-- ==== Sys2Proof/Machine/Drawing.lean ====
section
/-! DEFINITION. The Drawing Command Engine (42_drawing_engine.md). -/

namespace Sys2Proof.Machine

/-- A drawing command: it waits while SEQ is busy (rule R21), it is admitted only when SEQ.cfg is valid (rule R200), and then
runs with the colour depth of SEQ.cfg. -/
def State.draw (s : State) (op : Op) (prog : Depth → List Micro) : Host.Outcome State Fault Refusal :=
  if s.seq.busy then .next s
  else
    match s.seq.cfg with
    | none => .refused .notAdmitted
    | some c => .next (run (prog c.colorDepth) (s.accept op))

/-- The operands of a two-point command in SEQ.op (rule R26). -/
def Op.twoPoint (o : Op) (code : Byte) (x0 y0 x1 y1 c : Half) : Op :=
  { o with code := code, x0 := x0, y0 := y0, x1 := x1, y1 := y1, c := c }

/-- The operands of a three-point command in SEQ.op (rule R26). -/
def Op.threePoint (o : Op) (code : Byte) (x0 y0 x1 y1 x2 y2 c : Half) : Op :=
  { o with code := code, x0 := x0, y0 := y0, x1 := x1, y1 := y1, x2 := x2, y2 := y2, c := c }

/-- The operands of a circle command in SEQ.op (rule R26). -/
def Op.circle (o : Op) (code : Byte) (cx cy : Half) (r : Byte) (c : Half) : Op :=
  { o with code := code, cx := cx, cy := cy, r := r, c := c }

/-- LINE (rule R190). -/
def execLine (x0 y0 x1 y1 c : Half) (s : State) : Host.Outcome State Fault Refusal :=
  let op := s.seq.op.twoPoint 0x20 x0 y0 x1 y1 c
  s.draw op fun d => draw2 s.P d op 0x80

/-- RECT (rule R191). -/
def execRect (x0 y0 x1 y1 c : Half) (s : State) : Host.Outcome State Fault Refusal :=
  let op := s.seq.op.twoPoint 0x21 x0 y0 x1 y1 c
  s.draw op fun d => draw2 s.P d op 0x90

/-- FRECT (rule R192). -/
def execFrect (x0 y0 x1 y1 c : Half) (s : State) : Host.Outcome State Fault Refusal :=
  let op := s.seq.op.twoPoint 0x22 x0 y0 x1 y1 c
  s.draw op fun d => draw2 s.P d op 0xB0

/-- TRI (rule R193). -/
def execTri (x0 y0 x1 y1 x2 y2 c : Half) (s : State) : Host.Outcome State Fault Refusal :=
  let op := s.seq.op.threePoint 0x23 x0 y0 x1 y1 x2 y2 c
  s.draw op fun d => draw3 s.P d op 0x81

/-- FTRI (rule R194). -/
def execFtri (x0 y0 x1 y1 x2 y2 c : Half) (s : State) : Host.Outcome State Fault Refusal :=
  let op := s.seq.op.threePoint 0x24 x0 y0 x1 y1 x2 y2 c
  s.draw op fun d => draw3 s.P d op 0xA1

/-- CIRC (rule R195). -/
def execCirc (cx cy : Half) (r : Byte) (c : Half) (s : State) : Host.Outcome State Fault Refusal :=
  let op := s.seq.op.circle 0x25 cx cy r c
  s.draw op fun d => drawC s.P d op 0x40

/-- FCIRC (rule R196). -/
def execFcirc (cx cy : Half) (r : Byte) (c : Half) (s : State) : Host.Outcome State Fault Refusal :=
  let op := s.seq.op.circle 0x26 cx cy r c
  s.draw op fun d => drawC s.P d op 0x60

end Sys2Proof.Machine
end

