/-! ### Register-access commands -/

/-- Each of the eight register-access commands is its frames inside one bus-held window, whatever registers it names and
whatever DEV is doing. -/
def Obligations.RegisterCommandsAreTheirFrames : Prop :=
  ∀ (s : State) (reg reg0 reg1 b : Byte) (v : Half), s.calm = true → s.seq.busy = false →
    let o := s.seq.op
    s.windowed (.wrcmd reg) { o with code := 0x01, reg := reg } [.cmdw reg] .none
      ∧ s.windowed (.wrdata b) { o with code := 0x02, byte := b } [.datw b] .none
      ∧ s.windowed .rddata { o with code := 0x03 } [.datr 0x00] .byte
      ∧ s.windowed .rdstatus { o with code := 0x04 } [.stsr 0x00] .byte
      ∧ s.windowed (.wrreg reg b) { o with code := 0x05, reg := reg, byte := b } [.cmdw reg, .datw b] .none
      ∧ s.windowed (.rdreg reg) { o with code := 0x06, reg := reg } [.cmdw reg, .datr 0x00] .byte
      ∧ s.windowed (.wr16 reg0 reg1 v) { o with code := 0x07, reg0 := reg0, reg1 := reg1, v := v }
          [.cmdw reg0, .datw (v.extractLsb' 0 8), .cmdw reg1, .datw (v.extractLsb' 8 8)] .none
      ∧ s.windowed (.rd16 reg0 reg1) { o with code := 0x08, reg0 := reg0, reg1 := reg1 }
          [.cmdw reg0, .datr 0x00, .cmdw reg1, .datr 0x00] .word

/-- WRCMD leaves the pointer and SEQ's shadow at its operand and touches nothing else of DEV. -/
def Obligations.WrcmdSelectsRegister : Prop :=
  ∀ (reg : Byte) (s : State), s.calm = true → s.seq.busy = false →
    ∃ d, exec (.wrcmd reg) s
        = .next (s.after (s.seq.answered { s.seq.op with code := 0x01, reg := reg } 3 (.known reg)) d 3 1
            (events s.seq.phase [.hold, .xfer .cmdw reg none, .release]))
      ∧ d = { s.dev.completeAll (s.env.take 3) with cur := .known reg } ∧ ∀ x, d.cell x = s.dev.cell x

/-- WRDATA stores its byte at the pointer, or at the address drawn while that is `?`, where that is plain storage, in one bus-held
window. SEQ's shadow moves as the policy says, unless it has to take the write for a reset of DEV (log 19). Every byte is stored in
BTE_CTRL1 (the model's choice, log 34), and unnamed addresses are plain storage (UNNAMED_PLAIN, U6, log 22). -/
def Obligations.WrdataStoresAtPointer : Prop :=
  ∀ (b a : Byte) (s : State), s.calm = true → s.seq.busy = false → a = s.dev.cur.getD (anyAddr s.draws) → plainReg s.P a = true →
    s.dev.inReset s.P s.draws = false →
    ∃ d, exec (.wrdata b) s
        = .next (s.after (s.seq.answered { s.seq.op with code := 0x02, byte := b } 3 (s.curAfterWrite b)) d 3 1
            (events s.seq.phase [.hold, .xfer .datw b none, .release]))
      ∧ (∀ x, d.cell x = if x = a then .known b else s.dev.cell x)
      ∧ d.flags = (s.dev.completeAll (s.env.take 3)).flags ∧ d.cur = adv s.P s.dev.cur ∧ d.logHeads = s.dev.logHeads
      ∧ d.rstIfUnk = s.dev.rstIfUnk
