-- ==== Sys2Proof/Laws/Closed.lean ====
section
/-! SUPPORT. For the invariants: the shadow over a frame, that what SEQ has in progress ends with SEQ idle, and that it is of the
command in SEQ.op. -/

namespace Sys2Proof.Machine

/-! ### The shadow -/

/-- DEV's log holds a record of an UNKNOWN operation. -/
def Dev.Marked (d : Dev) : Prop := ∃ c, (Engine.unknown, c) ∈ d.logHeads

theorem shadowed_iff (s : State) :
    s.shadowed = true ↔ ∀ a, s.seq.cur = .known a → s.dev.cur = .known a ∨ s.dev.cur = .unknown ∧ s.dev.Marked := by
  have hm : (s.dev.oplog.any fun r => r.engine == .unknown) = true ↔ s.dev.Marked := by
    simp only [List.any_eq_true, Dev.Marked, Dev.logHeads, List.mem_map, Prod.mk.injEq, beq_iff_eq]
    exact ⟨fun ⟨r, h, h'⟩ => ⟨r.code, r, h, h', rfl⟩, fun ⟨_, r, h, h', _⟩ => ⟨r, h, h'⟩⟩
  unfold State.shadowed
  cases s.seq.cur <;> simp [hm]

theorem Marked_after {d : Dev} (h : d.Marked) (P : Params) (n : Nat) (op : FrameOp) (p : Byte) : (d.after P n op p).Marked := by
  obtain ⟨c, hc⟩ := h
  exact ⟨c, (oplog_heads_after P n d op p).subset hc⟩

/-- The shadow over a frame that was sent (rules R54, R139). -/
theorem shadow_after (P : Params) (n : Nat) (d : Dev) (q : Seq) (op : FrameOp) (p : Byte)
    (h : ∀ a, q.cur = .known a → d.cur = .known a ∨ d.cur = .unknown ∧ d.Marked) (a : Byte)
    (ha : q.curAfter P op p = .known a) :
    (d.after P n op p).cur = .known a ∨ (d.after P n op p).cur = .unknown ∧ (d.after P n op p).Marked := by
  have hadv : ∀ u : Unk Byte, adv P u = .known a → ∃ x, u = .known x ∧ advByte P x = a := by
    intro u hu
    cases u with
    | unknown => cases hu
    | known x => exact ⟨x, rfl, Unk.known.inj hu⟩
  cases op with
  | cmdw => exact .inl ha
  | stsr => exact h a ha
  | datr =>
    obtain ⟨x, hx, rfl⟩ := hadv _ ha
    rcases h x hx with hd | ⟨hd, hm⟩
    · exact .inl (by simp [hd, adv, Unk.map])
    · exact .inr ⟨by simp [hd, adv, Unk.map], Marked_after hm P n .datr p⟩
  | datw =>
    rw [curAfter_datw] at ha
    split at ha
    · cases ha
    · rename_i hr
      obtain ⟨x, hx, rfl⟩ := hadv _ ha
      have hcur : (d.after P n .datw p).cur = adv P (d.datwCell P n p).cur := rfl
      have hlog : (d.after P n .datw p).logHeads = (d.datwCell P n p).logHeads := rfl
      rcases h x hx with hd | ⟨hd, hm⟩
      · rcases datwCell_cur P n d p with ⟨hc, -⟩ | ⟨-, ht, hb, -⟩ | ⟨hc, hl⟩
        · exact .inl (by rw [hcur, hc, hd]; rfl)
        · have hxp : x = P.addr .PWR := by simpa [Dev.target, hd] using ht
          exact absurd (by simp [Seq.resetsDevice, hx, hxp]; exact hb) hr
        · exact .inr ⟨by rw [hcur, hc]; rfl, p, by rw [hlog, hl]; simp⟩
      · refine .inr ⟨?_, Marked_after hm P n .datw p⟩
        rcases datwCell_cur P n d p with ⟨hc, -⟩ | ⟨hc, -⟩ | ⟨hc, -⟩ <;> rw [hcur, hc]
        · rw [hd]; rfl
        · rfl
        · rfl

/-- Everything a run can do keeps the shadow invariant. -/
theorem kept_shadowed : Kept fun s => s.shadowed = true where
  seq s q b hq _ hs := by
    rw [shadowed_iff] at hs ⊢
    intro a ha
    rcases hq with hq | hq
    · exact hs a (hq ▸ ha)
    · rw [show q.cur = .known a from ha] at hq; cases hq
  gap s hs := hs
  sent s op p hs := by
    rw [shadowed_iff] at hs ⊢
    exact shadow_after s.P s.draws s.dev s.seq op p hs
  unsent s op p a hs := rfl
  hardReset s hc hs := by
    rw [shadowed_iff]
    intro a ha
    rw [show s.seq.cur = .known a from ha] at hc; cases hc

/-! ### What is in progress ends with SEQ idle -/

/-- Micro-operations that change none of the outputs, the bus held. -/
theorem closes_append_plain (r b i : Bool) (l k : List Micro)
    (hl : ∀ m ∈ l, (∃ op p, m = .frame op p) ∨ m = .writeSet ∨ m = .writeClr ∨ (∃ d, m = .delay d) ∨ m = .pollStart
      ∨ m = .forget ∨ (∃ v, m = .pllDone v) ∨ (∃ c, m = .setCfg c) ∨ (∃ p, m = .pollTest p)) :
    closes true r b i (l ++ k) = closes true r b i k := by
  induction l with
  | nil => rfl
  | cons m l ih =>
    have := ih (fun m hm => hl m (List.mem_cons_of_mem _ hm))
    rcases hl m List.mem_cons_self with ⟨_, _, rfl⟩ | rfl | rfl | ⟨_, rfl⟩ | rfl | rfl | ⟨_, rfl⟩ | ⟨_, rfl⟩ | ⟨_, rfl⟩ <;> exact this

/-- Running `k` from `s` leaves SEQ idle. -/
def State.closesWith (s : State) (k : List Micro) : Bool :=
  closes s.seq.hold s.seq.resetn s.seq.busy (s.seq.phase == .idle) k

theorem abort_closed (s : State) (x) : (s.abort x).closed = true := by
  have h := (abort_cases s x).idle
  simp only [State.idle, Bool.and_eq_true, List.isEmpty_iff] at h
  obtain ⟨⟨⟨⟨h1, h2⟩, h3⟩, h4⟩, h5⟩ := h
  simp [State.closed, h5, closes, h1, h2, h3, h4]

theorem reset_closed (s : State) : s.resetSeq.closed = true := by simp [State.closed, closes]

/-- Whatever a micro-operation leads to leaves SEQ idle in the end: `k` is what follows it, `m` it and what follows. -/
def Flow.closes (k m : List Micro) : Flow → Prop
  | .go t => t.closesWith k = true
  | .pause t => t.closesWith k = true
  | .halt t => t.closed = true
  | .again _ t => t.seq.hold = true ∧ t.closesWith m = true

theorem closes_frame (s : State) (op p k m) (hk : s.closesWith k = true) : Flow.closes k m (s.frame op p) := by
  unfold State.frame State.inGap Tick.onward
  by_cases h1 : s.now.seqReset = true
  · simp only [h1, if_true]; exact reset_closed _
  · simp only [h1]
    cases s.now.fate with
    | ok => cases s.now.pause <;> exact hk
    | failActed => exact abort_closed _ _
    | failLost => exact abort_closed _ _

theorem closes_prim (s : State) (g : State → State) (k m) (hk : (g s.gap).closesWith k = true) : Flow.closes k m (s.primitive g) := by
  unfold State.primitive State.inGap Tick.onward
  by_cases h1 : s.now.seqReset = true
  · simp only [h1, if_true]; exact reset_closed _
  · simp only [h1]; cases s.now.pause <;> exact hk

theorem of_hold {a b : Bool} (h : (a && b) = true) : a = true ∧ b = true := by simpa using h

theorem closes_micro (s : State) (m : Micro) (k) (hk : s.closesWith (m :: k) = true) : Flow.closes k (m :: k) (s.micro m) := by
  cases m with
  | hold => exact closes_prim s _ k _ hk
  | release => exact closes_prim s State.release k _ hk
  | delay d => exact closes_prim s _ k _ hk
  | resetLine l => exact closes_prim s (fun t => t.driveReset l) k _ hk
  | frame op p => exact closes_frame s op p k _ (of_hold hk).2
  | writeSet => exact closes_frame s .datw (setRst s.P s.seq.rx) k _ (of_hold hk).2
  | writeClr => exact closes_frame s .datw (clrRst s.P s.seq.rx) k _ (of_hold hk).2
  | phase p => exact hk
  | pllDone v => exact hk
  | forget => exact hk
  | pollStart => exact hk
  | setCfg d => exact hk
  | finish r =>
    have : s.seq.hold = false ∧ s.seq.resetn = true := by simpa [State.closesWith, Machine.closes] using hk
    simp [State.micro, Flow.closes, State.closed, closes, this]
  | pollTest p =>
    simp only [State.micro, State.pollTest]
    by_cases h1 : s.seq.rx &&& p.mask = 0
    · simp only [h1, if_true]; exact (of_hold hk).2
    · simp only [h1, if_false]
      by_cases h2 : s.P.pollMax = some (s.seq.pollcnt + 1)
      · simp only [h2, if_true]; exact abort_closed _ _
      · simp only [h2, if_false, State.inGap]
        split
        · exact reset_closed _
        · exact ⟨(of_hold hk).1, hk⟩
━━━━━━━━━━━━━━━━━━━━━━━━━━━━━━
Work task. Copy every line above that holds the word "storage".

Your solution.
/-- WRDATA stores its byte at the pointer, or at the address drawn while that is `?`, where that is plain storage, in one bus-held
BTE_CTRL1 (the model's choice, log 34), and unnamed addresses are plain storage (UNNAMED_PLAIN, U6, log 22). -/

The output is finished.